There are besides rational questions about the scale of erroneous results, greater than in 2020 or 2015. What could be the result? How do we reduce it? Were the commissions tired? Poorly trained? Did the computer strategy fail?
Instead of producing a communicative about the PiS game and compatriots, a well-designed state should look carefully at what did not work in the committees. Did the fatigue of committee members decide? If so, increase their membership. Did their training fail? Let's think about their shape. Or is there a problem in the IT system, for example, that the candidate's first consequence is first entered, not the 1 who won the highest number of votes?

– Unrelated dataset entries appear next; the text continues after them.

theorem issue_keeps {p : Kept} {s : State} {a0 a1 a2} (hF : ∀ k s, Keeps p s → IKeeps p (a2 k s)) (h : Keeps p s) : Keeps p (issue a0 a1 a2 s) := by
  unfold issue
  repeat' first
    | with_reducible assumption | with_reducible apply hF | with_reducible apply faultThread_keeps | with_reducible apply blockThread_keeps
    | with_reducible apply readCheck_keeps | with_reducible apply settle_keeps | with_reducible refine ite_keeps (fun _ => ?_) (fun _ => ?_) | split
    | dsimp only

theorem requestLine_keeps {p : Kept} {s : State} {a0 a1} (h : Keeps p s) : Keeps p (requestLine a0 a1 s) := by
  unfold requestLine
  repeat' first | with_reducible assumption | with_reducible apply injectEngine_keeps | with_reducible apply updCore_keeps

theorem missBlock_keeps {p : Kept} {s : State} {a0 a1} (h : Keeps p s) {w} {t} (e : missBlock a0 a1 s = some (w, t)) : Keeps p t := by
  unfold missBlock at e
  repeat' first | cases e | split at e | dsimp only at e
  repeat' first | with_reducible assumption | with_reducible apply requestLine_keeps | with_reducible refine foldl_keeps2 (fun _ _ _ => ?_) ?_ | split

theorem gateLines_keeps {p : Kept} {s : State} {a0 a1 a2} (h : Keeps p s) {w} {t} (e : gateLines a0 a1 a2 s = some (w, t)) : Keeps p t := by
  unfold gateLines at e
  repeat' first | cases e | split at e | dsimp only at e
  repeat' first | with_reducible assumption | with_reducible refine missBlock_keeps ?_ (by assumption)

theorem gate_keeps {p : Kept} {s : State} {a0 a1} (h : Keeps p s) {w} {t} (e : gate a0 a1 s = some (w, t)) : Keeps p t := by
  unfold gate at e
  repeat' first | with_reducible assumption | with_reducible refine gateLines_keeps ?_ (by assumption)

theorem withPlainReads_keeps {p : Kept} {s : State} {a0 a1 a3} (h : Keeps p s) (hF : ∀ s, Keeps p s → IKeeps p (a3 s)) : IKeeps p (withPlainReads a0 a1 s a3) := by
  unfold withPlainReads
  repeat' first
    | with_reducible assumption | with_reducible apply hF | with_reducible apply ikeeps_fault | with_reducible apply ikeeps_block
    | with_reducible apply useCheck_keeps | with_reducible refine missBlock_keeps ?_ (by assumption) | with_reducible apply updCore_keeps | split
    | dsimp only

theorem withReads_keeps {p : Kept} {s : State} {a0 a1 a3} (h : Keeps p s) (hF : ∀ s, Keeps p s → IKeeps p (a3 s)) : IKeeps p (withReads a0 a1 s a3) := by
  unfold withReads
  repeat' first | with_reducible assumption | with_reducible apply hF | with_reducible apply withPlainReads_keeps | with_reducible apply hdRead_keeps | intro _

theorem useTag_keeps {p : Kept} {s : State} {a0 a1 a2} (h : Keeps p s) : Keeps p (useTag a0 a1 a2 s) := by
  unfold useTag
  repeat' first | with_reducible assumption | with_reducible apply updCore_keeps | with_reducible refine ite_keeps (fun _ => ?_) (fun _ => ?_)

theorem useStore_keeps {p : Kept} {s : State} {a0 a1 a2} (h : Keeps p s) : Keeps p (useStore a0 a1 a2 s) := by
  unfold useStore
  repeat' first | with_reducible assumption | with_reducible apply updCore_keeps | with_reducible apply writeMem_keeps | with_reducible refine ite_keeps (fun _ => ?_) (fun _ => ?_)

theorem updThread_keeps {p : Kept} {s : State} {a0 a1} (h : Keeps p s) : Keeps p (updThread a0 a1 s) := by
  unfold updThread
  repeat' first | with_reducible assumption | with_reducible apply setCore_keeps

/-! ### HostOps -/

theorem hostFail_keeps {p : Kept} {s : State} {a0 a1 a2} (h : Keeps p s) : Keeps p (hostFail a0 a1 a2 s) := by
  unfold hostFail
  repeat' first
    | with_reducible assumption | with_reducible apply countUp_keeps | with_reducible apply recordErrAny_keeps
    | fail_if_no_progress with_reducible apply keeps_upd | with_reducible refine ite_keeps (fun _ => ?_) (fun _ => ?_)

theorem updHost_keeps {p : Kept} {s : State} {a0} (h : Keeps p s) : Keeps p (updHost a0 s) := by
  unfold updHost
  repeat' first | with_reducible assumption | fail_if_no_progress with_reducible apply keeps_upd

theorem askLines_keeps {p : Kept} {s : State} {a0 a1 a2 a3 a4} (h : Keeps p s) : Keeps p (askLines a0 a1 a2 a3 a4 s) := by
  unfold askLines
  repeat' first
    | with_reducible assumption | with_reducible apply emit_keeps | with_reducible apply updHost_keeps | with_reducible apply hostFail_keeps
    | with_reducible refine foldl_keeps (fun _ _ _ => ?_) ?_ | with_reducible refine ite_keeps (fun _ => ?_) (fun _ => ?_)

theorem readHost_keeps {p : Kept} {s : State} {a0 a1 a2 a3} (h : Keeps p s) : Keeps p (readHost a0 a1 a2 a3 s).2 := by
  unfold readHost
  repeat' first | with_reducible assumption | with_reducible apply hostFail_keeps | with_reducible apply askLines_keeps | split

theorem exchWrite_keeps {p : Kept} {s : State} {a l} (h : Keeps p s) : Keeps p (exchWrite a l s) :=
  keeps_exch h (mwf_writeBytes a l h.2.7)

theorem sendLine_keeps {p : Kept} {s : State} {a0} (h : Keeps p s) : Keeps p (sendLine a0 s) := by
  unfold sendLine
  repeat' first | with_reducible assumption | with_reducible apply emit_keeps | with_reducible refine ite_keeps (fun _ => ?_) (fun _ => ?_)

theorem issueLines_keeps {p : Kept} {s : State} {a0} (h : Keeps p s) : Keeps p (issueLines a0 s) := by
  induction a0 generalizing s  with
  | nil =>
    unfold issueLines
    repeat' with_reducible assumption
  | cons _ _ ih =>
    unfold issueLines
    repeat' first
      | with_reducible apply ih | with_reducible assumption | with_reducible apply updHost_keeps | with_reducible apply sendLine_keeps
      | with_reducible refine ite_keeps (fun _ => ?_) (fun _ => ?_)

theorem takeHostReq_keeps {p : Kept} {s : State} {a0} (h : Keeps p s) {w} {t} (e : takeHostReq a0 s = some (w, t)) : Keeps p t := by
  unfold takeHostReq at e
  repeat' first | cases e | split at e
  repeat' first | with_reducible assumption | with_reducible apply updHost_keeps | with_reducible apply issueLines_keeps

theorem lineDone_keeps {p : Kept} {s : State} {a0 a1 a2} (h : Keeps p s) : Keeps p (lineDone a0 a1 a2 s).2 := by
  unfold lineDone
  repeat' first | with_reducible assumption | with_reducible apply updHost_keeps | split | dsimp only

Perhaps, as prof. Jarosław Flis proposed, it is worth introducing additional fuses into the system: for example, if a candidate in a given committee in the first circular gained more support than in the second round, then the committee gets a message that it is worth seeing if there has been a mistake.
A serious government would now deal with the first simplification of emotions, and second – would ask experts from management, organization and wellness at work, ergonomics, design, IT. It would work towards making mistakes and reasons for questioning the result of the elections as low as possible in the future.
That won't do you any good?
Even the best method solutions won't aid if people don't trust the election process. And they will not – due to the fact that each side considers the triumph of the another as an existential threat. And there's nothing to change that.
In healthy democracy, elections should not arouse emotion at this level. This is the effect of both dominant in the Polish organization policy – although PiS played a bigger function here. Unfortunately, even changing leaders and the power strategy does not warrant the healing of the system.